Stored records
::::

-- ==== Sys2Proof/Laws/Exec.lean ====
section
/-! SUPPORT. What `exec` and `step` can do, said once over all instructions. -/

namespace Sys2Proof.Machine

/-- The events of an internal transfer on its own; `none` for host operations and status results. -/
def transferMicros (par : Params) (t : TimingConfig) (i : Instr) : Option (List Micro) :=
  match i with
  | .pulseEnable => some (pulseMicros t .strayPulse)
  | .writeNibble v => some (nibbleMicros t (loNibble v) (.strayNibble (loNibble v)))
  | .writeByte r v => some (byteMicros t (if r then .data else .cmd) v)
  | .cmdClear => some (byteMicros t .cmd par.cmdClear)
  | .cmdHome => some (byteMicros t .cmd par.cmdHome)
  | .cmdFunctionSet n f => some (byteMicros t .cmd (functionSet par n f))
  | .cmdDisplayControl d c b => some (byteMicros t .cmd (displayControl par d c b))
  | .cmdSetCgram s => some (byteMicros t .cmd (setCgram par s.toNat))
  | .cmdSetDdram a => some (byteMicros t .cmd (setDdram par a))
  | .data v => some (byteMicros t .data v)
  | .resync8Bit => some (nibbleMicros t 0x3 (.strayNibble 0x3))
  | .resyncCommit4Bit => some (nibbleMicros t 0x2 (.strayNibble 0x2))
  | .init _ | .clear | .home | .setCursor _ _ | .writeChar _ | .writeString _ | .createGlyph _ _ | .setDisplay _
  | .statusSuccess | .statusInvalidParameter | .statusBusy => none

/-- An instruction that is a transfer runs as one. -/
theorem exec_transfer {i : Instr} {s : State} {ms : List Micro} (h : transferMicros s.par s.cfg.time i = some ms) :
    exec i s = transfer s ms := by
  cases i <;> cases h <;> rfl

/-- A host operation other than `init` is its expansion, checked and run (R180). -/
theorem exec_hostOperation {i : Instr} {s : State} (h : isHostOperation i = true) (hi : ∀ c, i ≠ .init c) :
    exec i s = hostOperation s (expansion s.par s.cfg.time i) (storeAtEnd i) := by
  cases i <;> first | (exact absurd rfl (hi _)) | (cases h; done) | rfl

/-- A host operation has no expansion exactly if its parameters are out of range or absent (R221). -/
theorem expansion_eq_none_iff {op : Instr} (h : isHostOperation op = true) (par : Params) (t : TimingConfig) :
    expansion par t op = none ↔ violatesParameters op = true := by
  cases op with
  | init c => cases c <;> simp [violatesParameters, expansion]
  | setCursor r c =>
    simp [violatesParameters, expansion, setCursorMicros, ddramAddr, Config.nRows, Config.nCols]
    omega
  | createGlyph slot p =>
    by_cases hs : slot ≥ 8
    · simp [violatesParameters, expansion, createGlyphMicros, hs, Nat.lt_of_succ_le hs]
    · have h7 : ¬ 7 < slot := by omega
      cases p <;> simp [violatesParameters, expansion, createGlyphMicros, hs, h7]
  | setDisplay f => cases f <;> simp [violatesParameters, expansion, setDisplayMicros]
  | writeString s => cases s <;> simp [violatesParameters, expansion, writeStringMicros]
  | _ => first | (cases h; done) | simp [violatesParameters, expansion]

/-- What an operation stores at its end touches neither the bus nor the logs (R140, R185). -/
theorem storeAtEnd_eq (op : Instr) (s : State) :
    (storeAtEnd op s).line = s.line ∧ (storeAtEnd op s).trace = s.trace ∧ (storeAtEnd op s).nibLog = s.nibLog ∧
      (storeAtEnd op s).byteLog = s.byteLog ∧ (storeAtEnd op s).lcd = s.lcd ∧ (storeAtEnd op s).inbox = s.inbox ∧
      (storeAtEnd op s).par = s.par ∧ (storeAtEnd op s).cfg.pin = s.cfg.pin ∧ (storeAtEnd op s).cfg.time = s.cfg.time ∧
      (s.ready = true → (storeAtEnd op s).ready = true) := by
  cases op with
  | setDisplay f => cases f <;> simp [storeAtEnd, storeFlags]
  | _ => simp [storeAtEnd]

/-- Finishing an operation touches neither the bus nor the logs. -/
theorem finish_eq (op : Instr) (s : State) :
    (finish op s).line = s.line ∧ (finish op s).trace = s.trace ∧ (finish op s).nibLog = s.nibLog ∧
      (finish op s).byteLog = s.byteLog ∧ (finish op s).lcd = s.lcd ∧ (finish op s).inbox = s.inbox ∧
      (finish op s).par = s.par ∧ (finish op s).cfg.pin = s.cfg.pin ∧ (finish op s).cfg.time = s.cfg.time := by
  obtain ⟨h1, h2, h3, h4, h5, h6, h7, h8, h9, _⟩ := storeAtEnd_eq op s
  simp [finish, *]

/-- Everything a tick can do: nothing, fail, finish, or emit one event and move on or finish (R33). -/
theorem tick_cases (s : State) :
    tick s = s ∨ tick s = s.deliver .invalidParameter ∨ (∃ op, tick s = finish op s) ∨
      ∃ op m, (∃ k ms, s.seq = .running op k ∧ expansion s.par s.cfg.time op = some ms ∧ ms[k]? = some m) ∧
        ((∃ k, tick s = (emit s m).setSeq (.running op k)) ∨ tick s = finish op (emit s m)) := by
  unfold tick
  split
  · exact .inl rfl
  · exact .inl rfl
  · split
    · exact .inr (.inl rfl)
    · split
      · exact .inr (.inr (.inl ⟨_, rfl⟩))
      · refine .inr (.inr (.inr ⟨_, _, ⟨_, _, by assumption, by assumption, by assumption⟩, ?_⟩))
        unfold arriveAt
        split
        · exact .inl ⟨_, rfl⟩
        · exact .inr rfl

::::

All lines above between those holding "(pulseMicros t .strayPulse)" and "(setCgram par s.toNat))", inclusive, must be set down unchanged, and no other line may be included.

  | .pulseEnable => some (pulseMicros t .strayPulse)
  | .writeNibble v => some (nibbleMicros t (loNibble v) (.strayNibble (loNibble v)))
  | .writeByte r v => some (byteMicros t (if r then .data else .cmd) v)
  | .cmdClear => some (byteMicros t .cmd par.cmdClear)
  | .cmdHome => some (byteMicros t .cmd par.cmdHome)
  | .cmdFunctionSet n f => some (byteMicros t .cmd (functionSet par n f))
  | .cmdDisplayControl d c b => some (byteMicros t .cmd (displayControl par d c b))
  | .cmdSetCgram s => some (byteMicros t .cmd (setCgram par s.toNat))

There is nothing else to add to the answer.